Task brief: Every line from the one with "def deliverAcyc (p" to the one with "let s4 := noteMore k f s3", including those two, is to be copied exactly; all other lines of the entries below are left out.

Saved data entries
Start of Block
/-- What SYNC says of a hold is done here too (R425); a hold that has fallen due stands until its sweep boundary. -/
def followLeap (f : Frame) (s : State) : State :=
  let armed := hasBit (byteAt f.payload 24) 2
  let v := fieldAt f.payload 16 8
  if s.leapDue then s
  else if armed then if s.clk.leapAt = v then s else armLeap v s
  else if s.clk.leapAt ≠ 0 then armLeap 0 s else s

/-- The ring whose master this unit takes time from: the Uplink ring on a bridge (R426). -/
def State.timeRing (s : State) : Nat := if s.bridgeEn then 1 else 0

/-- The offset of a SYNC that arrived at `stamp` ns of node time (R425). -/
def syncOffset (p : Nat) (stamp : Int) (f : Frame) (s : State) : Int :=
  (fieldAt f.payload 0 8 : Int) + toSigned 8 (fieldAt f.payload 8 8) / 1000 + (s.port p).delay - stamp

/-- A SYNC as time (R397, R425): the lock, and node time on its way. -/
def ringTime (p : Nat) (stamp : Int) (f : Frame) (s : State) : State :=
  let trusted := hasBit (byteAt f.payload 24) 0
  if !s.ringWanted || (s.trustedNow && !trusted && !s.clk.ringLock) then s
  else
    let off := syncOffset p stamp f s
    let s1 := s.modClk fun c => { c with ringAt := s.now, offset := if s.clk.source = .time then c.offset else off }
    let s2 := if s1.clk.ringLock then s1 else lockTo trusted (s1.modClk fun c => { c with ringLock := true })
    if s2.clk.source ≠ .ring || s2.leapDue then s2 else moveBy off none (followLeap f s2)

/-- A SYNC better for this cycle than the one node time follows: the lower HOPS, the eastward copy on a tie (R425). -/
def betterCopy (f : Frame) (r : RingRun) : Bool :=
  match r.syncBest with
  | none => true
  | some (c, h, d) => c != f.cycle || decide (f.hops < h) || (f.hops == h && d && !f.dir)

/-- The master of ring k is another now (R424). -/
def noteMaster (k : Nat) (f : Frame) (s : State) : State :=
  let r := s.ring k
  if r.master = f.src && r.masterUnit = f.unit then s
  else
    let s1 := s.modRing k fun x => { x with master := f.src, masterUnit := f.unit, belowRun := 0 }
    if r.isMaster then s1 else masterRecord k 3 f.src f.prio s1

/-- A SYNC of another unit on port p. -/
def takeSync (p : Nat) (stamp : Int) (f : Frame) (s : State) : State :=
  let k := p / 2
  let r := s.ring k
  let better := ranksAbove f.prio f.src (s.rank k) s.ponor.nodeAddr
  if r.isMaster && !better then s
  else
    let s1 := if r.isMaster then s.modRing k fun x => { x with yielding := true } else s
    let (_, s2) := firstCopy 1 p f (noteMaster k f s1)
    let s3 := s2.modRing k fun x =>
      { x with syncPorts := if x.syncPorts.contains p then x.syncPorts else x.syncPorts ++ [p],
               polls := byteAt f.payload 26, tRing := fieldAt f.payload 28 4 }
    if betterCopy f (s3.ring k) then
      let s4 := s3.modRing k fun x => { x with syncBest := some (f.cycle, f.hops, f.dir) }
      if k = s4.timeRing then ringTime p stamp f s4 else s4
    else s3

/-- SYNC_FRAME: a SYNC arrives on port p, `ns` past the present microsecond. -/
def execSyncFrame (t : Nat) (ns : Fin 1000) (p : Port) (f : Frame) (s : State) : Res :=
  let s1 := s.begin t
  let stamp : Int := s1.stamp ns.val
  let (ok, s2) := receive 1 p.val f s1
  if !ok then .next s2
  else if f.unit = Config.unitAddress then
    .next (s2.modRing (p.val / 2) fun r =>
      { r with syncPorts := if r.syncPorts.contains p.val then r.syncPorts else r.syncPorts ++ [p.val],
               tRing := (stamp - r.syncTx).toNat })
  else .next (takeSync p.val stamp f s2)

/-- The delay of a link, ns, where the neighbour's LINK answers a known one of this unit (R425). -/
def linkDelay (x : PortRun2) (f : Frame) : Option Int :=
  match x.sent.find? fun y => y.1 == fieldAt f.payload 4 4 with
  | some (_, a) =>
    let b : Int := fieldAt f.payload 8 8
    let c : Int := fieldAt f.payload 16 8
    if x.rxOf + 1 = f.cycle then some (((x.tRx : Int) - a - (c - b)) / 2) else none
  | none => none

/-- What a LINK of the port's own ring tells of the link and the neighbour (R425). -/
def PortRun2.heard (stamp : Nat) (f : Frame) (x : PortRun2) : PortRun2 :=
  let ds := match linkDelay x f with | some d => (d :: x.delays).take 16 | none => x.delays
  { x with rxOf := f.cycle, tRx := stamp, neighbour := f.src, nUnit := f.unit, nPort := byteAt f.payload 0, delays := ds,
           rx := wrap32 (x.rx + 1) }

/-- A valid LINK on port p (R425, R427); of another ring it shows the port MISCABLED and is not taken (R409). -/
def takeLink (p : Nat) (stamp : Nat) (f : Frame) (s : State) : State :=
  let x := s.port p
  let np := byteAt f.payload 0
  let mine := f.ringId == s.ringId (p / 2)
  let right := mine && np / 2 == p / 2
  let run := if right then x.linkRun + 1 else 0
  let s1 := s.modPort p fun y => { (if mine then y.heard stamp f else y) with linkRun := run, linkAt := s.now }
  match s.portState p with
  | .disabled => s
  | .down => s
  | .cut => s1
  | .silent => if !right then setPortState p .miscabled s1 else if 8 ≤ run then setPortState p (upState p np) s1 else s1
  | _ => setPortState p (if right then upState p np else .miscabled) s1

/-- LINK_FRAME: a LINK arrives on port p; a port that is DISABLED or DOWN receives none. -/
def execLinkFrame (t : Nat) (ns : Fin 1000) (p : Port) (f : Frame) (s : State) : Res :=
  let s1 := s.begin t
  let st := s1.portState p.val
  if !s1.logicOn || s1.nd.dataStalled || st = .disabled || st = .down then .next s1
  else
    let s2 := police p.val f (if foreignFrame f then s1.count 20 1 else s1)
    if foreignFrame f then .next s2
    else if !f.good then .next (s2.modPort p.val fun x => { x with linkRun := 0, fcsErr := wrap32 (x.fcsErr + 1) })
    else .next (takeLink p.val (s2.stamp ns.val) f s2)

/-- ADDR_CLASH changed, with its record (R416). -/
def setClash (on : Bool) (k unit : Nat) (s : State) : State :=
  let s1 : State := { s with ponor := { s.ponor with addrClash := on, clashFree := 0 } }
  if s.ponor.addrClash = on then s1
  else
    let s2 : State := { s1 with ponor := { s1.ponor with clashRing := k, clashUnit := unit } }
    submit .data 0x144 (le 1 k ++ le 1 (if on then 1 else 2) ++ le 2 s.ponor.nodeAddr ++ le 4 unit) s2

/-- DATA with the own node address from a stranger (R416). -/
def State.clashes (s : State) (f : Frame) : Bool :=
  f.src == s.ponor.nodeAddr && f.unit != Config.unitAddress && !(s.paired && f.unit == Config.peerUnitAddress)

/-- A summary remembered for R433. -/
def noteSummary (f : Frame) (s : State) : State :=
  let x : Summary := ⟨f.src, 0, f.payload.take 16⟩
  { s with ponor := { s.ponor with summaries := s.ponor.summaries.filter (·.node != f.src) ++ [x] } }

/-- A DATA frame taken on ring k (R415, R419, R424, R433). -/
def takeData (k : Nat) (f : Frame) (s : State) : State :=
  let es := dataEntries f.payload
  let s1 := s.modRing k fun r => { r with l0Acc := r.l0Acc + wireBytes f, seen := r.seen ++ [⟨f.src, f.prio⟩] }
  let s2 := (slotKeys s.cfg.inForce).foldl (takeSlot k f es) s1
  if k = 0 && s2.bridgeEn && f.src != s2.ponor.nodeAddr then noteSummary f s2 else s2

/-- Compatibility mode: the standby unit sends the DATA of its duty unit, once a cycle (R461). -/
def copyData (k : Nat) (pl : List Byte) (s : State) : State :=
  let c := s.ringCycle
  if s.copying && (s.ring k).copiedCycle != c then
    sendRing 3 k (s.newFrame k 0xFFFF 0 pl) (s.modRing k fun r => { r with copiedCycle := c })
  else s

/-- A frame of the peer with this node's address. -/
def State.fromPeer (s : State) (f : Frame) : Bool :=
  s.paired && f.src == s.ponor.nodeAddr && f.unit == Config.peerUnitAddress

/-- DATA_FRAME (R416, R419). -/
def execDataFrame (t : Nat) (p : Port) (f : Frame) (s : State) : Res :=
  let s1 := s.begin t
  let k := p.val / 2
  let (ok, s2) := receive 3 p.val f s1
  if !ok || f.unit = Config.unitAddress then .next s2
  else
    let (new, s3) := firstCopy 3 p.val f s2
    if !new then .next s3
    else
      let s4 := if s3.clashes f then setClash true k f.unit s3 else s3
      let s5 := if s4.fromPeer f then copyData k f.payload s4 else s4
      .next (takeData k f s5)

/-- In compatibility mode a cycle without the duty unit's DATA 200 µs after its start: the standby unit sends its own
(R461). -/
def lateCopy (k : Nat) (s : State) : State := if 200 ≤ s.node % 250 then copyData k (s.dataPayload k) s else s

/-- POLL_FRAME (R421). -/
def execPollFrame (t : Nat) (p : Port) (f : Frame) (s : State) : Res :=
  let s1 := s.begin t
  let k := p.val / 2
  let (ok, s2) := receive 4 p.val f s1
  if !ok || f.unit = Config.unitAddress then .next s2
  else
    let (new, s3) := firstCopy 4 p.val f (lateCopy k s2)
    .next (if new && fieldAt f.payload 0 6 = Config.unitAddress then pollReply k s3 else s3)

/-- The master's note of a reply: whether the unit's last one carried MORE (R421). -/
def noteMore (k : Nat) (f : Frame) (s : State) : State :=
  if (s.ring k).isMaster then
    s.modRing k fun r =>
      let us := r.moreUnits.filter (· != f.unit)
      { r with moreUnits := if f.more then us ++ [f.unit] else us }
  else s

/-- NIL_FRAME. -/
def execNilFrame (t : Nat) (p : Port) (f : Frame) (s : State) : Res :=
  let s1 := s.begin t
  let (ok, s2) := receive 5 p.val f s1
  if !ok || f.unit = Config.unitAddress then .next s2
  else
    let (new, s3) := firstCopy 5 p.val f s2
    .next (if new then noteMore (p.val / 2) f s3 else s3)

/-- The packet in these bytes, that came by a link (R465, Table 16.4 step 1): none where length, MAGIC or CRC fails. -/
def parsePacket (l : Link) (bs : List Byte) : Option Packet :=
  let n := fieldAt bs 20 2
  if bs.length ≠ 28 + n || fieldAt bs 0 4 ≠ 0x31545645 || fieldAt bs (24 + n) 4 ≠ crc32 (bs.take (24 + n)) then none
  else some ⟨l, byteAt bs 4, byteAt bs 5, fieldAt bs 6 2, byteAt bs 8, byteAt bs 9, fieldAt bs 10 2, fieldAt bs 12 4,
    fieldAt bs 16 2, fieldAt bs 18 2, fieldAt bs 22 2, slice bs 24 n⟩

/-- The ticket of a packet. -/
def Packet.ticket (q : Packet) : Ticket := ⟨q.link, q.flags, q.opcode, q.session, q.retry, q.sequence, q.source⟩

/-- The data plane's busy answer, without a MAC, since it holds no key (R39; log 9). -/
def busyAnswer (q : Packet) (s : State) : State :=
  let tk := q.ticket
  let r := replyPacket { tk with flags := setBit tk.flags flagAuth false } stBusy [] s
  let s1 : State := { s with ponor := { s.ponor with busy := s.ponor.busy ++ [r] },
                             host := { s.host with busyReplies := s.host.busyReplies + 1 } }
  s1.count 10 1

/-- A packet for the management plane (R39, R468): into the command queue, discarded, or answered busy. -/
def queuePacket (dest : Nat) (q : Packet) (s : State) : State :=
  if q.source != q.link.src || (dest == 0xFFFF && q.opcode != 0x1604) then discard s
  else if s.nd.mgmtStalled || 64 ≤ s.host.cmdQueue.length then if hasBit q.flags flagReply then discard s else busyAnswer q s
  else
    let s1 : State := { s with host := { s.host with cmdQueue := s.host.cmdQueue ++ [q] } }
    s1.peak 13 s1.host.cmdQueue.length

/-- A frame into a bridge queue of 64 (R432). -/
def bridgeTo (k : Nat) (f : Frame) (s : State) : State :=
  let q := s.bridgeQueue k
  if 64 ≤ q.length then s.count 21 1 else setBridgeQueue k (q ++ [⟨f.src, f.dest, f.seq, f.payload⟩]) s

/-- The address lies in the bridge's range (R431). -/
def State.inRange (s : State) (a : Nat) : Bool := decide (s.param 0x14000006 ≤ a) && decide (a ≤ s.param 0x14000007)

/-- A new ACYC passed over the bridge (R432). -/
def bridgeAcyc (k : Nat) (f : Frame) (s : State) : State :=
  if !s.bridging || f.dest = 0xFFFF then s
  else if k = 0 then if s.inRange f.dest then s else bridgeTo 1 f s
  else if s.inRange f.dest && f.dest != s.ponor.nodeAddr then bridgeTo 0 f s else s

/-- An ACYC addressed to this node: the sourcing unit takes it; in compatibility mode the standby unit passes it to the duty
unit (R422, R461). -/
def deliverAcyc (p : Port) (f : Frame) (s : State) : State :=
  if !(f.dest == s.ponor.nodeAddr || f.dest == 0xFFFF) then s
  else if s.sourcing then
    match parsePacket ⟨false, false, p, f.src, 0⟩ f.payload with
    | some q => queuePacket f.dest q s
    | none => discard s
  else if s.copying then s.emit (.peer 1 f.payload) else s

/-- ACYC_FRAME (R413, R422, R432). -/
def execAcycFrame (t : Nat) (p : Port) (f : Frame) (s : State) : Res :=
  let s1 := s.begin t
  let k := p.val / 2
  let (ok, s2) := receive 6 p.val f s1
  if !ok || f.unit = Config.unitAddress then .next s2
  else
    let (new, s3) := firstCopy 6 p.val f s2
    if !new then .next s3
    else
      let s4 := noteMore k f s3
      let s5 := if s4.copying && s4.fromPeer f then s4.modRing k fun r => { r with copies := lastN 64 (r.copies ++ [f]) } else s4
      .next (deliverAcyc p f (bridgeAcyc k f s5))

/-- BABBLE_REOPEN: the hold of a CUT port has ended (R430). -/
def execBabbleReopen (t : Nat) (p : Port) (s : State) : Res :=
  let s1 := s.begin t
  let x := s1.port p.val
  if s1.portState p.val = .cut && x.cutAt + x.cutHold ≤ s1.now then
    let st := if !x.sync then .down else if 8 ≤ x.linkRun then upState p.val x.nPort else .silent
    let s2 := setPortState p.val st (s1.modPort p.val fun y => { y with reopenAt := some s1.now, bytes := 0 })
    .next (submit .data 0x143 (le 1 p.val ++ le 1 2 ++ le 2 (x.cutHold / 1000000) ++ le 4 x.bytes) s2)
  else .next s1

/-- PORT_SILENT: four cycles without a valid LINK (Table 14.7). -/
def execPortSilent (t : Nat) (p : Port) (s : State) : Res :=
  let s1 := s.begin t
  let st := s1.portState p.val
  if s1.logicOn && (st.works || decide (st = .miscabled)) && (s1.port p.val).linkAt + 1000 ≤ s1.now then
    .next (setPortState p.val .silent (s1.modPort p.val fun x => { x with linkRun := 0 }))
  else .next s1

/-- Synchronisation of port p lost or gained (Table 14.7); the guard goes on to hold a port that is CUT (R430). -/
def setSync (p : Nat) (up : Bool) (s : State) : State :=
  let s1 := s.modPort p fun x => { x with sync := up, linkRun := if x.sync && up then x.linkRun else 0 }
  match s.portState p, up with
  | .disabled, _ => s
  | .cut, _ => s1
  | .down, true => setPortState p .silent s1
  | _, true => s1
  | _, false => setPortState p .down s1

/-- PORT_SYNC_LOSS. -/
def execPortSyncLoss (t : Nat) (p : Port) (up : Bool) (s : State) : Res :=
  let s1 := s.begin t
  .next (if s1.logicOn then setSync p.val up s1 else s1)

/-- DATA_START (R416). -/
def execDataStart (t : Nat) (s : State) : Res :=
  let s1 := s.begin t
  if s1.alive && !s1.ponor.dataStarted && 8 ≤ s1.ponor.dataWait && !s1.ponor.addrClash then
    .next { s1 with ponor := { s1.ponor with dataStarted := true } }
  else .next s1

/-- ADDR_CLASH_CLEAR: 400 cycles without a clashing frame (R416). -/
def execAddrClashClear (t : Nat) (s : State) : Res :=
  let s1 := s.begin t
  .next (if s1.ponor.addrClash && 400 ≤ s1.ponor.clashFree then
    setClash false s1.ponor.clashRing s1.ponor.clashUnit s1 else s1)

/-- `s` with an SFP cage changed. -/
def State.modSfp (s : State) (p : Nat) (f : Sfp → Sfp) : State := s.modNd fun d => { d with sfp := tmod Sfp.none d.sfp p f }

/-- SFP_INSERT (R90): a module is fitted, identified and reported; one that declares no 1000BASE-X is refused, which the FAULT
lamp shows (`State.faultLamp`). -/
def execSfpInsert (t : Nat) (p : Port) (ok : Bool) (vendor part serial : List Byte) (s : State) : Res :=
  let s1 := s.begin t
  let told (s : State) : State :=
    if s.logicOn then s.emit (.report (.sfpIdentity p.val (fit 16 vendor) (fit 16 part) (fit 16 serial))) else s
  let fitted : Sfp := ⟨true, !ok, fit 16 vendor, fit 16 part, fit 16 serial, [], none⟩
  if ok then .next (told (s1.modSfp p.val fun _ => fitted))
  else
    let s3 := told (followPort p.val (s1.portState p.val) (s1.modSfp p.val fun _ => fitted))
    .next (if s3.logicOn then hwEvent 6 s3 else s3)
End of Block
Exercise answer:
def deliverAcyc (p : Port) (f : Frame) (s : State) : State :=
  if !(f.dest == s.ponor.nodeAddr || f.dest == 0xFFFF) then s
  else if s.sourcing then
    match parsePacket ⟨false, false, p, f.src, 0⟩ f.payload with
    | some q => queuePacket f.dest q s
    | none => discard s
  else if s.copying then s.emit (.peer 1 f.payload) else s

/-- ACYC_FRAME (R413, R422, R432). -/
def execAcycFrame (t : Nat) (p : Port) (f : Frame) (s : State) : Res :=
  let s1 := s.begin t
  let k := p.val / 2
  let (ok, s2) := receive 6 p.val f s1
  if !ok || f.unit = Config.unitAddress then .next s2
  else
    let (new, s3) := firstCopy 6 p.val f s2
    if !new then .next s3
    else
      let s4 := noteMore k f s3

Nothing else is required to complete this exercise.